Inside. Closed like holding your breathe, fear steals logic, emotions become tsunamis I am running from before the swell breaks over me and sweeps the sand from under my running feet. 

I’m outrunning my demons with the strokes, jabs, splatters, of paint, caress of the brush. I am filling the space with color and light so that fear has no room.. Looking myself in the eyes; raw. 

There are walls here around me but the soul has an outlet to the endless sky via the world created with paint. I have a place to wander and scuff my feet in the snow while I sift thoughts that were pushed to the dusty corners of my mind. I feel the exhale of warm breath while the cold air nips my cheeks.  

The sky. Fears evaporate and I am enveloped by wonder. It’s calm. All of my demons are no longer mine. I don’t know them anymore, I never owned them. They are mere traces like afterimages scurrying on the ground far below; the tails of comets that quickly fade. My mind expands in the open.

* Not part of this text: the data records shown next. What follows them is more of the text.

/-- Settles O40: the four bytes a word write stores, and the four a word read joins. -/
theorem byteLanesAreLittleEndian : Obligations.ByteLanesAreLittleEndian := by
  intro s k hp hb
  have hwrite (w : Word) (hk : 4 * k < s.params.ibufSize) :
      (busWrite (ibufAddr k) w s).ibuf = writeLanes s.ibuf (4 * k) w :=
    congrArg State.ibuf (busWrite_hostWritten w (target_ibufAddr hp hk) hb rfl nofun)
  refine ⟨fun w j hk hj => ?_, fun w a hk ha => ?_, fun hk => ⟨_, ?_, fun j b => extractLsb'_readLanes s.draws⟩,
    fun hk => ⟨_, ?_, fun j b => extractLsb'_readLanes s.draws⟩⟩
  · rw [hwrite w hk, read?_writeLanes, if_pos (by omega), Nat.add_sub_cancel_left]
  · rw [hwrite w hk, read?_writeLanes, if_neg (by omega)]
  · rw [busRead_of_target (target_ibufAddr hp hk) (.inl hb)]
    rfl
  · rw [busRead_of_target (target_obufAddr hp hk) (.inl hb)]
    rfl

/-- Settles O59: the address, as a number, is that of a host-written target, and the write stores into it alone. -/
theorem performedWriteChangesOnlyItsTarget : Obligations.PerformedWriteChangesOnlyItsTarget := by
  intro s a w hp hb
  obtain ⟨-, hmap⟩ := addressesAreThoseOfTheMap
  obtain ⟨-, hibuf, hdt, hct⟩ := hmap s.params hp
  have performs {x : Target} {b : Addr} (ha : a.toNat = b.toNat) (h : target s.params b = some x)
      (hx : hostWritten x = true) (htable : tableTarget x = true → s.params.tablesWritable = true) :
      busWrite a w s = performWrite w s x :=
    busWrite_hostWritten w (BitVec.eq_of_toNat_eq ha ▸ h) hb hx htable
  refine ⟨fun ha => ?_, fun ha => ?_, fun ha => ?_, fun k hk ha => ?_, fun hwritable =>
    ⟨fun ha => ?_, fun ha => ?_, fun i hi ha => ?_, fun i hi ha => ?_, fun c hc ha => ?_, fun c hc ha => ?_⟩⟩
  · exact performs (b := regOffset .ctrl) ha (target_regOffset _ _) rfl nofun
  · exact performs (b := regOffset .data) ha (target_regOffset _ _) rfl nofun
  · exact performs (b := regOffset .bitlen) ha (target_regOffset _ _) rfl nofun
  · exact ⟨_, performs (ha.trans (hibuf k hk).symm) (target_ibufAddr hp hk) rfl nofun, read?_writeLanes _ _ w⟩
  · exact performs (b := regOffset .root) ha (target_regOffset _ _) rfl fun _ => hwritable
  · exact performs (b := regOffset .degenWeight) ha (target_regOffset _ _) rfl fun _ => hwritable
  · exact ⟨_, performs (ha.trans (hdt i hi).1.symm) (target_dtLeftAddr hp hi) rfl fun _ => hwritable,
      fun x => Memory.read?_write _ _ x _⟩
  · exact ⟨_, performs (ha.trans (hdt i hi).2.symm) (target_dtRightAddr hp hi) rfl fun _ => hwritable,
      fun x => Memory.read?_write _ _ x _⟩
  · exact ⟨_, performs (ha.trans (hct c hc).1.symm) (target_ctControlAddr hp hc) rfl fun _ => hwritable,
      fun x => Memory.read?_write _ _ x _⟩
  · exact ⟨_, performs (ha.trans (hct c hc).2.symm) (target_ctCodeAddr hp hc) rfl fun _ => hwritable,
      fun x => Memory.read?_write _ _ x _⟩

end Sys2Proof.Machine
end

section
/-! SUPPORT. The decoder inverted (spec/30_encoding.md R87, R92): a word decodes to a command exactly when it is well-formed
and the word spells its opcode and its operand. -/

namespace Sys2Proof

section Decoder

variable {p : Params} {w : Word} {i : Instr}

theorem formatZ_eq_ok_iff {j : Instr} : formatZ w j = .ok i ↔ i = j ∧ w.toNat % 2 ^ 28 = 0 := by
  rw [formatZ, ← low28_eq_zero]
  split <;> simp_all [eq_comm]

theorem formatN_eq_ok_iff {f : Nat → Instr} :
    formatN w f = .ok i ↔ ∃ n, i = f n ∧ 1 ≤ n ∧ n ≤ 32 ∧ w.toNat % 2 ^ 28 = n - 1 := by
  have hbits : w.extractLsb' 5 23 = 0 ↔ w.toNat % 2 ^ 28 < 2 ^ 5 := by rw [mid23_eq_zero]; omega
  rw [formatN, countField_eq]
  constructor
  · intro h
    split at h
    · cases h
      exact ⟨_, rfl, by omega, by omega, by have := hbits.1 ‹_›; omega⟩
    · cases h
  · rintro ⟨n, rfl, hn, hn', hw⟩
    rw [if_pos (hbits.2 (by omega)), show w.toNat % 2 ^ 5 + 1 = n by omega]

theorem formatS_eq_ok_iff {f : Nat → Instr} :
    formatS p w f = .ok i ↔ ∃ c, i = f c ∧ c < p.alphabet ∧ c < 2 ^ 16 ∧ w.toNat % 2 ^ 28 = c := by
  have hbits : w.extractLsb' 16 12 = 0 ↔ w.toNat % 2 ^ 28 < 2 ^ 16 := by rw [mid12_eq_zero]; omega
  rw [formatS, symField_eq]
  constructor
  · intro h
    split at h
    · split at h
      · cases h
        exact ⟨_, rfl, ‹_›, by omega, by have := hbits.1 ‹_›; omega⟩
      · cases h
    · cases h
  · rintro ⟨c, rfl, halpha, hc, hw⟩
    have hsym : w.toNat % 2 ^ 16 = c := by omega
    rw [if_pos (hbits.2 (by omega)), hsym, if_pos halpha]

/-- The decode function and `Encode` are inverse relations (R87, R92): the word of a command is its opcode above its operand,
and a symbol has only the 16 bits of SYM. -/
theorem decode_eq_ok_iff :
    decode p w = .ok i ↔
      i.wf p = true ∧ operandBits i < 2 ^ 16 ∧ w.toNat / 2 ^ 28 = opcode i ∧ w.toNat % 2 ^ 28 = operandBits i := by
  rw [decode, opcField_eq]
  constructor
  · intro h
    split at h
    case h_10 => cases h
    case h_3 | h_7 =>
      obtain ⟨n, rfl, hn, hn', hw⟩ := formatN_eq_ok_iff.1 h
      exact ⟨decide_eq_true ⟨hn, hn'⟩, by simp only [operandBits]; omega, ‹_›, hw⟩
    case h_4 =>
      obtain ⟨c, rfl, halpha, hc, hw⟩ := formatS_eq_ok_iff.1 h
      exact ⟨decide_eq_true halpha, hc, ‹_›, hw⟩
    all_goals
      obtain ⟨rfl, hw⟩ := formatZ_eq_ok_iff.1 h
      exact ⟨rfl, by decide, ‹_›, hw⟩
  · rintro ⟨hwf, hsmall, hopc, hw⟩
    rw [hopc]
    cases i with
    | putBits n | getBits n =>
      obtain ⟨hn, hn'⟩ := of_decide_eq_true hwf
      exact formatN_eq_ok_iff.2 ⟨n, rfl, hn, hn', hw⟩
    | encSym c => exact formatS_eq_ok_iff.2 ⟨c, rfl, of_decide_eq_true hwf, hsmall, hw⟩
    | _ => exact formatZ_eq_ok_iff.2 ⟨rfl, hw⟩
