-- ==== Sys2Proof/Machine/Dispatch.lean ====
section
/-! DEFINITION. One command executed whole: one arm per constructor of Instr, in the opcode table's order. -/

namespace Sys2Proof.Machine

/-- One step of the execution unit (00_scope.md R2): the command's status Ok with the new state is `next`, an error
is `fault` with the state unchanged (60_exceptions.md R123, R126). -/
def exec (i : Instr) (s : State) : Host.Outcome State Fault Refusal :=
  match i with
  | .adcImm n => Sys2Proof.Machine.execAdcImm n s
  | .adcAbs a => Sys2Proof.Machine.execAdcAbs a s
  | .adcZp a => Sys2Proof.Machine.execAdcZp a s
  | .adcAcc => Sys2Proof.Machine.execAdcAcc s
  | .andImm n => Sys2Proof.Machine.execAndImm n s
  | .andAbs a => Sys2Proof.Machine.execAndAbs a s
  | .andZp a => Sys2Proof.Machine.execAndZp a s
  | .andAcc => Sys2Proof.Machine.execAndAcc s
  | .aslImm n => Sys2Proof.Machine.execAslImm n s
  | .aslAbs a => Sys2Proof.Machine.execAslAbs a s
  | .aslZp a => Sys2Proof.Machine.execAslZp a s
  | .aslAcc => Sys2Proof.Machine.execAslAcc s
  | .bitImm n => Sys2Proof.Machine.execBitImm n s
  | .bitAbs a => Sys2Proof.Machine.execBitAbs a s
  | .bitZp a => Sys2Proof.Machine.execBitZp a s
  | .bitAcc => Sys2Proof.Machine.execBitAcc s
  | .bcc d => Sys2Proof.Machine.execBcc d s
  | .bcs d => Sys2Proof.Machine.execBcs d s
  | .beq d => Sys2Proof.Machine.execBeq d s
  | .bne d => Sys2Proof.Machine.execBne d s
  | .bmi d => Sys2Proof.Machine.execBmi d s
  | .bpl d => Sys2Proof.Machine.execBpl d s
  | .bvc d => Sys2Proof.Machine.execBvc d s
  | .bvs d => Sys2Proof.Machine.execBvs d s
  | .cmp a => Sys2Proof.Machine.execCmp a s
  | .cpx a => Sys2Proof.Machine.execCpx a s
  | .cpy a => Sys2Proof.Machine.execCpy a s
  | .clc => Sys2Proof.Machine.execClc s
  | .clrfZero => Sys2Proof.Machine.execClrfZero s
  | .cli => Sys2Proof.Machine.execCli s
  | .cld => Sys2Proof.Machine.execCld s
  | .clrfBreak => Sys2Proof.Machine.execClrfBreak s
  | .clv => Sys2Proof.Machine.execClv s
  | .clrfNegative => Sys2Proof.Machine.execClrfNegative s

end Sys2Proof.Machine
end

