-- ==== Sys2Proof/Tests/Slice0.lean ====
section
/-! SUPPORT. The model's own tests: what WellFormed refuses, words written out from 30_encoding.md, one step per
instruction with the numbers of spec/95_test_vectors.md, and a witness for the hypotheses of each statement. -/

namespace Sys2Proof.Tests

open Sys2Proof.Machine Sys2Proof.Claims

/-! ### Helpers -/

/-- The next state, if there is one. -/
def after : Host.Outcome State Fault Refusal → Option State
  | .next t => some t
  | .fault _ => none
  | .refused _ => none

/-- Seven flags as the test vectors write them, `C Z I D B V N`. -/
def fl (v : BitVec 7) : Flags :=
  ⟨v.getLsbD 6, v.getLsbD 5, v.getLsbD 4, v.getLsbD 3, v.getLsbD 2, v.getLsbD 1, v.getLsbD 0⟩

/-- The memory of 95_test_vectors.md 2.1: `MEM_LEN = 0x0300`, two bytes that are not 0. -/
def vectorMemory : Memory := ⟨0x0300, [(0x0010, 0x3C#8), (0x02FF, 0x80#8)]⟩

/-- A state with an accumulator and flags, the memory of 2.1. -/
def start (a : Byte) (flags : BitVec 7) : State :=
  { State.reset with a := a, flags := fl flags, mem := vectorMemory }

/-- A state with A, X, Y, flags, `MEM_LEN = 0x0100` and the byte `m` at 0x0010 (2.6, 2.7). -/
def withByte (a x y m : Byte) (flags : BitVec 7) : State :=
  { State.reset with a := a, x := x, y := y, flags := fl flags, mem := ⟨0x0100, [(0x0010, m)]⟩ }

/-- A state with a PC and flags (2.5). -/
def at' (pc : BitVec 16) (flags : BitVec 7) : State := { State.reset with pc := pc, flags := fl flags }

/-- A state whose host has moves to make. -/
def hosting (ms : List HostMove) (p : ErrorPolicy) (s : State) : State := s.setHost ⟨ms, p, []⟩

/-- A and the flags after a command. -/
def aluAfter (i : Instr) (s : State) : Option (Byte × Flags) := (after (exec i s)).map fun t => (t.a, t.flags)

/-- The flags after a command. -/
def flagsAfter (i : Instr) (s : State) : Option Flags := (after (exec i s)).map (·.flags)

/-- PC after a command. -/
def pcAfter (i : Instr) (s : State) : Option (BitVec 16) := (after (exec i s)).map (·.pc)

/-! ### WellFormed: its one check, in each of the eight rows that have it -/

theorem test_wellFormed_refuses_above :
    [Instr.bcc 32768, .bcs 32768, .beq 32768, .bne 32768, .bmi 32768, .bpl 32768, .bvc 32768, .bvs 32768].all
      (fun i => !i.wellFormed) = true := by decide

theorem test_wellFormed_refuses_below :
    [Instr.bcc (-32769), .bcs (-32769), .beq (-32769), .bne (-32769), .bmi (-32769), .bpl (-32769), .bvc (-32769),
      .bvs (-32769)].all (fun i => !i.wellFormed) = true := by decide

theorem test_wellFormed_accepts_the_ends :
    [Instr.bcc 32767, .bcs (-32768), .beq 32767, .bne (-32768), .bmi 0, .bpl 32767, .bvc (-32768), .bvs 0].all
      Instr.wellFormed = true := by decide

/-! ### Decode: a word of every row, field by field `op mode rsv opr` from R54 to R61 -/

theorem test_decode_adc :
    decode (0b0000#4 ++ 0b00#2 ++ 0b00#2 ++ 0x0044#16) = .ok (.adcImm 0x44#8) ∧
    decode (0b0000#4 ++ 0b01#2 ++ 0b00#2 ++ 0x1234#16) = .ok (.adcAbs 0x1234#16) ∧
    decode (0b0000#4 ++ 0b10#2 ++ 0b00#2 ++ 0x1234#16) = .ok (.adcZp 0x1234#16) ∧
    decode (0b0000#4 ++ 0b11#2 ++ 0b00#2 ++ 0xBEEF#16) = .ok .adcAcc := by decide

theorem test_decode_and :
    decode (0b0001#4 ++ 0b00#2 ++ 0b00#2 ++ 0x00F0#16) = .ok (.andImm 0xF0#8) ∧
    decode (0b0001#4 ++ 0b01#2 ++ 0b00#2 ++ 0xFF01#16) = .ok (.andAbs 0xFF01#16) ∧
    decode (0b0001#4 ++ 0b10#2 ++ 0b00#2 ++ 0x02FF#16) = .ok (.andZp 0x02FF#16) ∧
    decode (0b0001#4 ++ 0b11#2 ++ 0b00#2 ++ 0x0000#16) = .ok .andAcc := by decide

theorem test_decode_asl :
    decode (0b0010#4 ++ 0b00#2 ++ 0b00#2 ++ 0x0001#16) = .ok (.aslImm 0x01#8) ∧
    decode (0b0010#4 ++ 0b01#2 ++ 0b00#2 ++ 0x0010#16) = .ok (.aslAbs 0x0010#16) ∧
    decode (0b0010#4 ++ 0b10#2 ++ 0b00#2 ++ 0x0010#16) = .ok (.aslZp 0x0010#16) ∧
    decode (0b0010#4 ++ 0b11#2 ++ 0b00#2 ++ 0xFFFF#16) = .ok .aslAcc := by decide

Sometimes I am a screen door and life is the wind combing through



I am erupting a flood of sensations I don’t know how to harness.... it has always been that way; they purge, they evaporate and are gone before they can be touched; like chasing wind.  Images and words that fly unabashedly out of a wild sunrise; as quickly as they came they are soaring and flaunting past to the distance... unless you catch one by the tail and whisper it’s fluid beauties in poetry to the world. 



This is what being alive feels like. 

Art is being alive. Not willingly arrested somewhere in mediocrity and numbness to life’s sensation. Art is a way of living.  Art is about experiencing, feeling, tasting, smelling, seeing, hearing sensation. It is a conversation of inhaling observation and exhaling creation.  Breathe and living becomes closer to art. 



But how do you utter in only a few thousand brush strokes, in harmonies of song or in flavors of fine cuisine, millions of scattered sensations? How do you harness galaxies of burning stars into one sun?  The freedom of art is in letting your own vulnerable experience of humanness, free of the need for explanations, dance in color before millions of eyes; some curious, some terrified, some embracing, some not even seeing.  It (art) is self-liberation, and it is inviting the rest of the world into the liberation of feeling and living in one’s own unique divine-given skin.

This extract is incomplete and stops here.